### Directions
The response must consist of the lines below from the one with "newLeaf j (r.va" through the one with "else if r.va", exactly as they appear and with both ends kept.

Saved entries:
------------------------------------------------
-- ==== Sys2Proof/Machine/Tiers.lean ====
section
/-! DEFINITION. Map requests (R278), page moves and migration between tiers (R293 to R298), pages that keyed adds wait for
(R170), scrub (R307) and the thermal rate limits of the stacks (R308). -/

namespace Sys2Proof.Machine

/-! ### Map requests (R278) -/

/-- Status codes of a map request (R278). -/
abbrev msDone : Nat := 0x00

/-- Bytes of a map request's page size. -/
def mapSpan (size : Nat) : Nat := match size with | 0 => 2 ^ 16 | 1 => 2 ^ 21 | _ => 2 ^ 30

/-- Whether a leaf overlaps a range of its job. -/
def leafMeets (l : Leaf) (j va n : Nat) : Bool := l.job == j && l.va < va + n && va < l.va + leafSpan l

/-- Whether every page of a range is mapped; a stash page is not (R237). -/
def State.allMapped (s : State) (j va n : Nat) : Bool :=
  (((s.mem.leaves.filter fun l => leafMeets l j va n && l.stash.isNone).map fun l =>
    min (l.va + leafSpan l) (va + n) - max l.va va).sum) == n

/-- Whether a range of a job holds a live code region (R95). -/
def State.liveRange (s : State) (j va n : Nat) : Bool :=
  (List.range 16).any fun i =>
    let b := s.reg (K.codeBase j i)
    let l := s.reg (K.codeLenState j i)
    bits l 24 2 != 0 && s.isMe (b / 2 ^ 48) && b % 2 ^ 48 < va + n && va < b % 2 ^ 48 + bits l 0 24 * 256

/-- A large leaf as the 64 KiB leaves, pinned, that map the same frames. -/
def leafPieces (l : Leaf) : List Leaf :=
  (List.range (leafFrames l)).map fun i => { l with va := l.va + 65536 * i, size := 0, frame := l.frame + i, pinned := true }

/-- Large leaves that a range cuts are split into 64 KiB leaves. -/
def State.splitAt (s : State) (j va n : Nat) : State :=
  let cut (l : Leaf) : Bool := l.size != 0 && leafMeets l j va n && !(va ≤ l.va && l.va + leafSpan l ≤ va + n)
  let s := (s.mem.leaves.filter cut).foldl (fun s l => s.dropWalks l.job l.va) s
  s.modMem fun m => { m with leaves := m.leaves.flatMap fun l => if cut l then leafPieces l else [l] }

/-- A leaf of a map request, not allocated. -/
def newLeaf (j va size : Nat) (r : MapReq) : Leaf where
  job := j
  va := va
  size := size
  read := r.read
  write := r.write
  tier := 0
  pinned := r.pin || size != 0
  allocated := false
  migrating := false
  accessed := false
  policy := r.policy
  src := none
  frame := 0
  node := 0
  pref := r.tier
  idle := 0
  stash := none

/-- The state with a leaf more. -/
def State.addLeaf (s : State) (l : Leaf) : State := s.modMem fun m => { m with leaves := m.leaves ++ [l] }

/-- Zero-filled tier 0 frames `f` to `f + n − 1`. -/
def State.zeroFrames (s : State) (f n : Nat) : State := (List.range n).foldl (fun s i => s.zeroFrame (f + i)) s

/-- A leaf of a large or pinned map with its frames, charged to the tier 0 data quota (R299); none where too few frames
are free. -/
def State.pinnedLeaf (s : State) (l : Leaf) : Option State :=
  let frame := if l.size = 0 then s.freeFrameFor l.job l.va else s.freeFrames (leafFrames l)
  frame.map fun f =>
    let n := leafFrames l
    (((s.zeroFrames f n).gaveFrame (f + n - 1)).addLeaf { l with allocated := true, frame := f }).charge
      (dataUsed 0 l.job) (65536 * n)

/-- Map (R278): leaves over the range; large and pinned ones are allocated at once. -/
def State.mapRange (s : State) (j : Nat) (r : MapReq) : Nat × State :=
  let span := mapSpan r.size
  let vas := (List.range (r.length / span)).map fun i => r.va + span * i
  if s.mem.leaves.any fun l => leafMeets l j r.va r.length then (0x03, s)
  else if r.pin || r.size != 0 then
    if s.quotaFits 0 j r.length = false then (0x05, s)
    else match vas.foldl (fun o va => o.bind fun t => State.pinnedLeaf t (newLeaf j va r.size r)) (some s) with
      | some t => (msDone, t)
      | none => (0x08, s)
  else (msDone, vas.foldl (fun s va => s.addLeaf (newLeaf j va 0 r)) s)

/-- A leaf that a map request made goes: its frames and quota are free (R278, R299). -/
def State.dropLeaf (s : State) (l : Leaf) : State :=
  let s := (s.freePlace l).dropWalks l.job l.va
  let s := if l.src.isNone && l.allocated then s.release (dataUsed l.tier l.job) (leafSpan l) else s
  s.modMem fun m => { m with
    leaves := m.leaves.filter fun x => !(x.job == l.job && x.va == l.va)
    pageReqs := m.pageReqs.filter fun x => !(x.job == l.job && x.va == l.va)
    candidates := m.candidates.filter (· != (l.job, l.va))
    retargets := m.retargets.filter (· != (l.job, l.va))
    touches := m.touches.filter fun x => !(x.job == l.job && x.va == l.va) }

/-- Unmap (R278). -/
def State.unmapRange (s : State) (j : Nat) (r : MapReq) : Nat × State :=
  if (s.clauses.any fun c => c.job == j) || s.mem.moves.any (fun m => m.job == j && r.va ≤ m.va && m.va < r.va + r.length) then
    (0x07, s)
  else if s.allMapped j r.va r.length = false then (0x04, s)
  else if s.liveRange j r.va r.length then (0x09, s)
  else if s.mem.leaves.any (fun l => match l.src with
    | some (k, va) => k == j && r.va ≤ va && va < r.va + r.length
    | none => false) then (0x0A, s)
  else
    let s := s.splitAt j r.va r.length
    (msDone, (s.mem.leaves.filter fun l => leafMeets l j r.va r.length).foldl (fun s l => s.dropLeaf l) s)

/-- Alias (R278): a read-only view of another job's pages, by the job and offset that mapped them first. -/
def State.aliasRange (s : State) (j : Nat) (r : MapReq) : Nat × State :=
  let span := r.length
  let homes : List (Option (Nat × Nat)) := (List.range (span / 65536)).map fun i =>
    let o := r.srcVa + 65536 * i
    match s.leafOf r.srcJob o with
    | some l => if l.stash.isSome then none else match l.src with
      | none => some (r.srcJob, o)
      | some (k, va) => some (k, va + (o - l.va))
    | none => none
  if (s.clauses.any fun c => c.job == j) || s.mem.moves.any (fun m => homes.contains (some (m.job, m.va))) then (0x07, s)
  else if s.mem.leaves.any fun l => leafMeets l j r.va r.length then (0x03, s)
  else if homes.any Option.isNone then (0x04, s)
  else (msDone, (homes.zipIdx).foldl (fun s h =>
    s.addLeaf { newLeaf j (r.va + 65536 * h.2) 0 r with write := false, src := h.1 }) s)

/-- Retarget (R278): the preferred tier and policy of a range; its unpinned pages move within the migration budget, one that is
moving once its move has ended (R298). -/
def State.retargetRange (s : State) (j : Nat) (r : MapReq) : Nat × State :=
  if s.allMapped j r.va r.length = false then (0x04, s)
  else
    let s := s.splitAt j r.va r.length
    let mine := s.mem.leaves.filter fun l => leafMeets l j r.va r.length
    let go := mine.filter fun l => l.src.isNone && !l.pinned && l.allocated && (l.tier != r.tier || (s.moveOf l.job l.va).isSome)
    (msDone, s.modMem fun m => { m with
      leaves := m.leaves.map fun l => if leafMeets l j r.va r.length then { l with pref := r.tier, policy := r.policy } else l
      retargets := m.retargets ++ (go.map fun l => (l.job, l.va)).filter fun x => !m.retargets.contains x })

/-- A map request (R278): the first status that applies, and the state. -/
def State.mapRequest (s : State) (op j : Nat) (r : MapReq) : Nat × State :=
  let span := mapSpan r.size
  if r.reserved ≠ 0 then (0x06, s)
  else if !(1 ≤ op && op ≤ 4) || r.size > 2 || r.tier = 3 || (r.pin && r.size != 0) || (op == 3 && r.write) || r.srcJob > 63 then
    (0x0B, s)
  else if r.va % span ≠ 0 || r.length = 0 || r.length % span ≠ 0 || r.va + r.length > 2 ^ 48 ||
      (op == 3 && (r.srcVa % span != 0 || r.srcVa + r.length > 2 ^ 48)) then (0x02, s)
  else match op with
    | 1 => s.mapRange j r
    | 2 => s.unmapRange j r
    | 3 => s.aliasRange j r
    | _ => s.retargetRange j r

/-- A map request's effect on its job: the mappings and the status entry (R278). -/
def State.doMap (s : State) (op j : Nat) (r : MapReq) : State :=
  let x := s.mapRequest op j r
  x.2.setReg (K.mapStatus j) x.1

/-! ### Starting a move (R297 steps 1 and 2) -/

/-- Poisoned units of a page by offset in it, as another tier covers them. -/
def State.poisonOffsets (s : State) (a : Nat) (unit : Nat) : List Nat :=
  ((s.mem.poison.filter fun p => a ≤ p && p < a + 65536).flatMap fun p =>
    if eccUnit p = 128 ∧ unit = 64 then [p - a, p - a + 64] else [(p - a) / unit * unit]).eraseDups

/-- The bytes of a page that rests in this module. -/
def State.pageHere (s : State) (l : Leaf) : List Byte :=
  match leafPlace l l.va with
  | .phys a => readRun s.mem.bytes a 65536
  | _ => zeros 65536

/-- The poison of a page, in units of `unit` bytes. -/
def State.poisonHere (s : State) (l : Leaf) (unit : Nat) : List Nat :=
  match (leafPlace l l.va).ident with
  | some a => s.poisonOffsets a unit
  | none => []

/-- A page's place as a move names it. -/
def leafCode (l : Leaf) : Nat := if l.tier = 2 then l.node * 2 ^ 32 + l.frame else l.frame

/-- A new place for a page in a tier: its code and the state. -/
def State.newPlace (s : State) (l : Leaf) (tier : Nat) : Option (Nat × State) :=
  match tier with
  | 0 => (s.freeFrameFor l.job l.va).map fun f => (f, s.gaveFrame f)
  | 1 => s.buildContainer l.job (l.va / 65536) (s.pageHere l) []
  | _ => s.freeLent.map fun (n, f) => (n * 2 ^ 32 + f, s.modMem fun m => { m with t2used := m.t2used ++ [(n, f)] })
------------------------------------------------
### Answer space
    s.addLeaf { newLeaf j (r.va + 65536 * h.2) 0 r with write := false, src := h.1 }) s)

/-- Retarget (R278): the preferred tier and policy of a range; its unpinned pages move within the migration budget, one that is
moving once its move has ended (R298). -/
def State.retargetRange (s : State) (j : Nat) (r : MapReq) : Nat × State :=
  if s.allMapped j r.va r.length = false then (0x04, s)
  else
    let s := s.splitAt j r.va r.length
    let mine := s.mem.leaves.filter fun l => leafMeets l j r.va r.length
    let go := mine.filter fun l => l.src.isNone && !l.pinned && l.allocated && (l.tier != r.tier || (s.moveOf l.job l.va).isSome)
    (msDone, s.modMem fun m => { m with
      leaves := m.leaves.map fun l => if leafMeets l j r.va r.length then { l with pref := r.tier, policy := r.policy } else l
      retargets := m.retargets ++ (go.map fun l => (l.job, l.va)).filter fun x => !m.retargets.contains x })

/-- A map request (R278): the first status that applies, and the state. -/
def State.mapRequest (s : State) (op j : Nat) (r : MapReq) : Nat × State :=
  let span := mapSpan r.size
  if r.reserved ≠ 0 then (0x06, s)
  else if !(1 ≤ op && op ≤ 4) || r.size > 2 || r.tier = 3 || (r.pin && r.size != 0) || (op == 3 && r.write) || r.srcJob > 63 then
    (0x0B, s)
  else if r.va % span ≠ 0 || r.length = 0 || r.length % span ≠ 0 || r.va + r.length > 2 ^ 48 ||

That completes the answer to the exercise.